I will need to do the schematic. I wonder why there are a pair of what look like diodes in the MV circuitry....

[HMS Invisible]

The two extra diodes conduct to clamp the negative kick to -1 volt.
The clue to what is going wrong will come from the Vc, Vb state at which the oscillator transistors settled at, and if diode tests say the transistors are OK.

[dodgy geezer]

'Sort' of schematic for the MV done. I thought I would copy Terry Tippett's style a bit, and 'draw' the components - but I only managed the ttransistors...  I think that the PCB is very elegant.  And I notice that I can't spell 'linear'. The transistors pass the diode test...Caps 2 and 3 are actually 0.01, i think - I'll update later

[HMS Invisible]

'Sort' of schematic for the MV done. I thought I would copy Terry Tippett's style a bit, and 'draw' the components - but I only managed the ttransistors...  I think that the PCB is very elegant.  And I notice that I can't spell 'linear'. The transistors pass the diode test...Caps 2 and 3 are actually 0.01, i think - I'll update later

Notes
-The effect of C4 to C7 (1nF) caps is to soften the switching for rf suppression.
- The extra diodes are series connected to block the -Vbe kick, not anti-parallel to conduct and clamp at -Vf.
That's the alternative way to do the same job.
Remarks
I earlier suggested reading off voltages thinking it always stopped at the same condition where proper circuit function is flipping between two.
The value of C4-C7 is too uncomfortably high, to near to the timing caps for my liking.
If it was me I'd snip these out if the 10nF polyester caps and resistors fit the timing formula.
If it suddenly worked, 100pF is more than enough & there are other ways to soften switching.
So check timing component values.
Still check if it stops in one state to pinpoint a solder error or damaged component.
Snip out the extra suppression caps.

[dodgy geezer]

Some success....   I found a poor ground connection (mine) and up came some pulses. Only two. I tried to upload a scope pic, but for some reason the site wouldn't take it...


Looked at the transistor where the pulses stopped and found a poor solder connection (theirs). Mended it and got three pulses.  Can't see anything obviously wrong with the next transistor stage, but there must be something somewhere... 


I'm unimpressed with the trimmer pots I put on to do the testing - the sliders seem unreliable. I will get a set of (slightly) better ones. That could be the problem.


I should have a lot of 101 caps somewhere, but it will be a fiddle to replace them, so I'd like to see if I can get that last pulse first...  moving forward(with lots of help!!)

[HMS Invisible]

If the astable is working there is no need to change it.
* It's repetition period (frame time) needs to be the maximum width of six channels plus another ~ 2.5msec for a receiver to sync.

Each one-shot triggers the next so you know where to look if your not exceeding the time limit.

[dodgy geezer]

Well, I now have 4 nice negative-going pulses (after hitting the trim pots a lot), and I can vary the three gaps between them smoothly using the first three trim pots.
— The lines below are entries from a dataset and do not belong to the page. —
-- ==== Sys2Proof/Laws/SameCalib.lean ====
section
/-! SUPPORT. Frames of the operations of Machine/Calib.lean. -/
namespace Sys2Proof.Machine

theorem State.failCal_same {kl : List Kind} (hk : within [.ch] kl = true) {s0 s : State} (hs : Same kl s0 s) (n cause : Nat) :
    Same kl s0 (State.failCal s n cause) := by
  unfold State.failCal
  repeat' first
    | with_reducible assumption
    | intro _
    | exact within_trans (by decide) hk
    | with_reducible apply State.modCal_same
    | with_reducible apply Same.ite
    | split
    | dsimp only

theorem execTableSwap_same {kl : List Kind} (hk : within [.tb, .ch, .cl, .env, .st, .qp, .ic, .perf, .pwr] kl = true) {s0 s : State} (hs : Same kl s0 s) (n : Fin 128) (i1 : Bool) :
    OSame kl s0 (execTableSwap n i1 s) := by
  unfold execTableSwap
  repeat' first
    | with_reducible assumption
    | intro _
    | exact within_trans (by decide) hk
    | with_reducible apply OSame.next
    | with_reducible apply OSame.fault
    | with_reducible apply OSame.ite
    | with_reducible apply State.modCal_same
    | with_reducible apply State.runTo_same
    | with_reducible apply State.settle_same
    | with_reducible apply Same.ite
    | split
    | dsimp only

theorem execCalStarved_same {kl : List Kind} (hk : within [.tb, .ch, .cl, .env, .st, .qp, .ic, .perf, .pwr] kl = true) {s0 s : State} (hs : Same kl s0 s) (n : Fin 128) (i1 : Bool) :
    OSame kl s0 (execCalStarved n i1 s) := by
  unfold execCalStarved
  repeat' first
    | with_reducible assumption
    | intro _
    | exact within_trans (by decide) hk
    | with_reducible apply OSame.next
    | with_reducible apply OSame.fault
    | with_reducible apply OSame.ite
    | with_reducible apply State.runTo_same
    | with_reducible apply State.modInt_same
    | with_reducible apply State.settle_same
    | with_reducible apply Same.ite
    | split
    | dsimp only

theorem execStealOverdue_same {kl : List Kind} (hk : within [.tb, .ch, .cl, .env, .st, .qp, .ic, .perf, .pwr] kl = true) {s0 s : State} (hs : Same kl s0 s) (n : Fin 128) :
    OSame kl s0 (execStealOverdue n s) := by
  unfold execStealOverdue
  repeat' first
    | with_reducible assumption
    | intro _
    | exact within_trans (by decide) hk
    | with_reducible apply OSame.next
    | with_reducible apply OSame.fault
    | with_reducible apply OSame.ite
    | with_reducible apply State.modCal_same
    | with_reducible apply State.runTo_same
    | with_reducible apply State.settle_same
    | with_reducible apply Same.ite
    | split
    | dsimp only

theorem State.stealTick_same {kl : List Kind} (hk : within [.ch, .cl] kl = true) {s0 s : State} (hs : Same kl s0 s) (sort : Int) (dtc : Nat) :
    Same kl s0 (State.stealTick s sort dtc) := by
  unfold State.stealTick
  repeat' first
    | with_reducible assumption
    | intro _
    | exact within_trans (by decide) hk
    | with_reducible apply State.modIn_same
    | with_reducible apply State.modCal_same
    | with_reducible apply State.emit_same
    | with_reducible apply Same.ite
    | with_reducible apply Same.each
    | split
    | dsimp only

theorem State.completeCycle_same {kl : List Kind} (hk : within [.ch, .st] kl = true) {s0 s : State} (hs : Same kl s0 s) (ended : Bool) :
    Same kl s0 (State.completeCycle s ended) := by
  unfold State.completeCycle
  repeat' first
    | with_reducible assumption
    | intro _
    | exact within_trans (by decide) hk
    | with_reducible apply State.modCal_same
    | with_reducible apply Same.ite
    | with_reducible apply Same.each
    | with_reducible refine Same.step (within_trans (by decide) hk) (Same.set_st _ _) ?_
    | split
    | dsimp only

theorem State.startMeasure_same {kl : List Kind} (hk : within [.ch] kl = true) {s0 s : State} (hs : Same kl s0 s) (n : Nat) (run : Bool) :
    Same kl s0 (State.startMeasure s n run) := by
  unfold State.startMeasure
  repeat' first
    | with_reducible assumption
    | intro _
    | exact within_trans (by decide) hk
    | with_reducible apply State.modCal_same
    | with_reducible apply Same.ite
    | split
    | dsimp only

theorem execCalCycleStart_same {kl : List Kind} (hk : within [.tb, .ch, .st, .ic, .perf, .pwr] kl = true) {s0 s : State} (hs : Same kl s0 s) :
    OSame kl s0 (execCalCycleStart s) := by
  unfold execCalCycleStart
  repeat' first
    | with_reducible assumption
    | intro _
    | exact within_trans (by decide) hk
    | with_reducible apply OSame.next
    | with_reducible apply OSame.fault
    | with_reducible apply OSame.ite
    | with_reducible apply State.modCal_same
    | with_reducible apply State.runTo_same
    | with_reducible apply State.completeCycle_same
    | with_reducible apply State.startMeasure_same
    | with_reducible apply Same.ite
    | with_reducible apply Same.each
    | with_reducible refine Same.step (within_trans (by decide) hk) (Same.set_st _ _) ?_
    | split
    | dsimp only

theorem execDeferredCalMeasure_same {kl : List Kind} (hk : within [.ch] kl = true) {s0 s : State} (hs : Same kl s0 s) (n : Fin 128) :
    OSame kl s0 (execDeferredCalMeasure n s) := by
  unfold execDeferredCalMeasure
  repeat' first
    | with_reducible assumption
    | intro _
    | exact within_trans (by decide) hk
    | with_reducible apply OSame.next
    | with_reducible apply OSame.fault
    | with_reducible apply OSame.ite
    | with_reducible apply State.startMeasure_same
    | with_reducible apply Same.ite
    | split
    | dsimp only

theorem State.measureEnds_same {kl : List Kind} (hk : within [.ch, .st] kl = true) {s0 s : State} (hs : Same kl s0 s) (n : Nat) (run : Bool) :
    Same kl s0 (State.measureEnds s n run) := by
  unfold State.measureEnds
  repeat' first
    | with_reducible assumption
    | intro _
    | exact within_trans (by decide) hk
    | with_reducible apply State.completeCycle_same
    | with_reducible apply Same.ite
    | split
    | dsimp only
But I do not have a fifth pulse, and the fourth pot does nothing. A pulse arrives at it from the third transistor, but the fourth 4124 does nothing. It passes the diode test, and all the soldering seems fine - I redid it anyway.


I note that the collector of each 4124 passes a pulse to the next. But the fourth 4124 collector is just hanging in the air. All the others are connected to the +ve rail via the 5k pot. Shouldn't the last 4124 also be connected this way? I note that there is a 'spare' 4.7k resistor on the darlington pair schematic which would perform this task for the last 4124 if there were 7 channels. Perhaps connecting the last 4124 collector to this resistor would wake up the fourth channel?